WO1992009992A1

WO1992009992A1 - Composition of electrically insulating polymers and electrically conductive fillers

Info

Publication number: WO1992009992A1
Application number: PCT/EP1991/002204
Authority: WO
Inventors: Horst Tamm; Manfred Leder
Original assignee: Henkel Kommanditgesellschaft Auf Aktien
Priority date: 1990-12-01
Filing date: 1991-11-22
Publication date: 1992-06-11

Abstract

The description relates to a composition for coating, sealing and adhesively securing which contains an aqueous dispersion of polymers with an electrical resistance of over 1010Φ, a bright conductive metal compound and carbon fibres and other additives which are important for coating, sealing and adhesively securing. For example, a bright adhesive bond with a resistivity of 5 x 106Φ is obtained with only 5 % of a pigment based in TiO¿2? and 0.25 % of a carbon fibre.

Description

"Composition of electrically insulating polymers and electrically conductive fillers"

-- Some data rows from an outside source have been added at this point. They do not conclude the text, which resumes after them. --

-- ==== Sys2Proof/Syntax.lean ====
section
/-! DEFINITION. The instructions, one constructor for each row of spec/opcode_table.json in the table's order
(spec/30_encoding.md R73). Operands are the fields of R62 that the row's format uses. Bits the decoder does not examine (R69)
are kept as the operand `u`, so that no bit of a word is dropped: no meaning reads them (log 7). -/

namespace Sys2Proof

/-- One instruction. `x`, `y` select V[X], V[Y]; `n`, `nn`, `nnn` are the 4-, 8- and 12-bit immediates. -/
inductive Instr where
  /-- 00E0, `CLS`; `u` is `w[11:8]`, not examined. -/
  | cls (u : Nibble)
  /-- 00EE, `RET`; `u` is `w[11:8]`, not examined. -/
  | ret (u : Nibble)
  /-- 1NNN, `JP nnn`. -/
  | jp (nnn : Addr12)
  /-- 2NNN, `CALL nnn`. -/
  | call (nnn : Addr12)
  /-- 3XNN, `SE Vx, nn`. -/
  | seImm (x : RegIdx) (nn : Byte)
  /-- 4XNN, `SNE Vx, nn`. -/
  | sneImm (x : RegIdx) (nn : Byte)
  /-- 5XY0, `SE Vx, Vy`; `u` is `w[3:0]`, not examined. -/
  | seReg (x y : RegIdx) (u : Nibble)
  /-- 6XNN, `LD Vx, nn`. -/
  | ldImm (x : RegIdx) (nn : Byte)
  /-- 7XNN, `ADD Vx, nn`. -/
  | addImm (x : RegIdx) (nn : Byte)
  /-- 8XY0, `LD Vx, Vy`. -/
  | ldReg (x y : RegIdx)
  /-- 8XY1, `OR Vx, Vy`. -/
  | orReg (x y : RegIdx)
  /-- 8XY2, `AND Vx, Vy`. -/
  | andReg (x y : RegIdx)
  /-- 8XY3, `XOR Vx, Vy`. -/
  | xorReg (x y : RegIdx)
  /-- 8XY4, `ADD Vx, Vy`. -/
  | addReg (x y : RegIdx)
  /-- 8XY5, `SUB Vx, Vy`. -/
  | subReg (x y : RegIdx)
  /-- 8XY6, `SHR Vx`; `y` is decoded and never used. -/
  | shr (x y : RegIdx)
  /-- 8XY7, `SUBN Vx, Vy`. -/
  | subnReg (x y : RegIdx)
  /-- 8XYE, `SHL Vx`; `y` is decoded and never used. -/
  | shl (x y : RegIdx)
  /-- 9XY0, `SNE Vx, Vy`; `u` is `w[3:0]`, not examined. -/
  | sneReg (x y : RegIdx) (u : Nibble)
  /-- ANNN, `LD I, nnn`. -/
  | ldI (nnn : Addr12)
  /-- BNNN, `JP V0, nnn`. -/
  | jpV0 (nnn : Addr12)
  /-- CXNN, `RND Vx, nn`. -/
  | rnd (x : RegIdx) (nn : Byte)
  /-- DXYN, `DRW Vx, Vy, n`. -/
  | drw (x y : RegIdx) (n : Nibble)
  /-- EX9E, `SKP Vx`. -/
  | skp (x : RegIdx)
  /-- EXA1, `SKNP Vx`. -/
  | sknp (x : RegIdx)
  /-- FX07, `LD Vx, DT`. -/
  | ldVxDT (x : RegIdx)
  /-- FX0A, `LD Vx, K`. -/
  | ldVxK (x : RegIdx)
  /-- FX15, `LD DT, Vx`. -/
  | ldDTVx (x : RegIdx)
  /-- FX18, `LD ST, Vx`. -/
  | ldSTVx (x : RegIdx)
  /-- FX1E, `ADD I, Vx`. -/
  | addI (x : RegIdx)
  /-- FX29, `LD F, Vx`. -/
  | ldF (x : RegIdx)
  /-- FX33, `LD B, Vx`. -/
  | ldB (x : RegIdx)
  /-- FX55, `LD [I], Vx`. -/
  | storeRegs (x : RegIdx)
  /-- FX65, `LD Vx, [I]`. -/
  | loadRegs (x : RegIdx)
  /-- The UNKNOWN (no-op) class of R70: `w` is the whole word. -/
  | unknown (w : Word)
deriving DecidableEq, Repr

/-- The same instruction with the bits of R69 that no meaning reads at the values an assembler emits (R74, R75). -/
def Instr.canonical (i : Instr) : Instr :=
  match i with
  | .cls _ => .cls 0
  | .ret _ => .ret 0
  | .seReg x y _ => .seReg x y 0
  | .sneReg x y _ => .sneReg x y 0
  | .shr x _ => .shr x 0
  | .shl x _ => .shl x 0
  | .unknown _ => .unknown 0
  | .jp nnn => .jp nnn
  | .call nnn => .call nnn
  | .seImm x nn => .seImm x nn
  | .sneImm x nn => .sneImm x nn
  | .ldImm x nn => .ldImm x nn
  | .addImm x nn => .addImm x nn
  | .ldReg x y => .ldReg x y
  | .orReg x y => .orReg x y
  | .andReg x y => .andReg x y
  | .xorReg x y => .xorReg x y
  | .addReg x y => .addReg x y
  | .subReg x y => .subReg x y
  | .subnReg x y => .subnReg x y
  | .ldI nnn => .ldI nnn
  | .jpV0 nnn => .jpV0 nnn
  | .rnd x nn => .rnd x nn
  | .drw x y n => .drw x y n
  | .skp x => .skp x
  | .sknp x => .sknp x
  | .ldVxDT x => .ldVxDT x
  | .ldVxK x => .ldVxK x
  | .ldDTVx x => .ldDTVx x
  | .ldSTVx x => .ldSTVx x
  | .addI x => .addI x
  | .ldF x => .ldF x
  | .ldB x => .ldB x
  | .storeRegs x => .storeRegs x
  | .loadRegs x => .loadRegs x

end Sys2Proof
end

The invention relates to compositions for coating, sealing and gluing with electrically non-conductive polymers and electrically conductive fillers, their production and use for the production of electrically conductive coatings, seals and adhesives.

It is known to make non-conductive organic polymers conductive by adding conductive fillers such as carbon black, graphite, metal powders and metal compounds and carbon fibers. If these fillers form a continuous network, the specific conductivity of the polymer is namely improved by several powers of ten, so that, for example, electrical charges are avoided, shielding against electromagnetic waves is made possible, and dangerous or even annoying electrostatically induced discharge processes are prevented. To form this percolation network, different amounts are necessary depending on the type and shape of the fillers. As a rule, one would like to add only a little conductive filler, since then the processing and the use properties of the polymeric composition are also changed only slightly. For carbon black and graphite, an addition of 8 to 15% by weight is necessary. The compositions are then black, they are pasty and difficult to apply. Depending on the base polymer, their viscosity can be reduced by adding solvents or water, but such dilutions also have disadvantages: They limit the storage stability (solvation of the soot micelles). Most of the time, the strength also decreases. Finally, dilution with organic solvents leads to flammability of the composition and further disadvantages such as instability of the set conductivity (rapid decrease in the set conductivity over time).

Bright, conductive, aqueous dispersion adhesives are known, e.g. THOMSIT K 112 and THOMSIT T 412 from Henkel Bautechnik GmbH, which contain 0.8 to 1.5% by weight of carbon fibers with a length of 3 mm. If you apply this to not too smooth underlays with pointed-toothed spatulas, you get bonds with an electrical resistance of less than 3 x 10º5 ohms, measured according to DIN 53276. This conductivity is required for dispersion PVC flooring materials from DIN 16860.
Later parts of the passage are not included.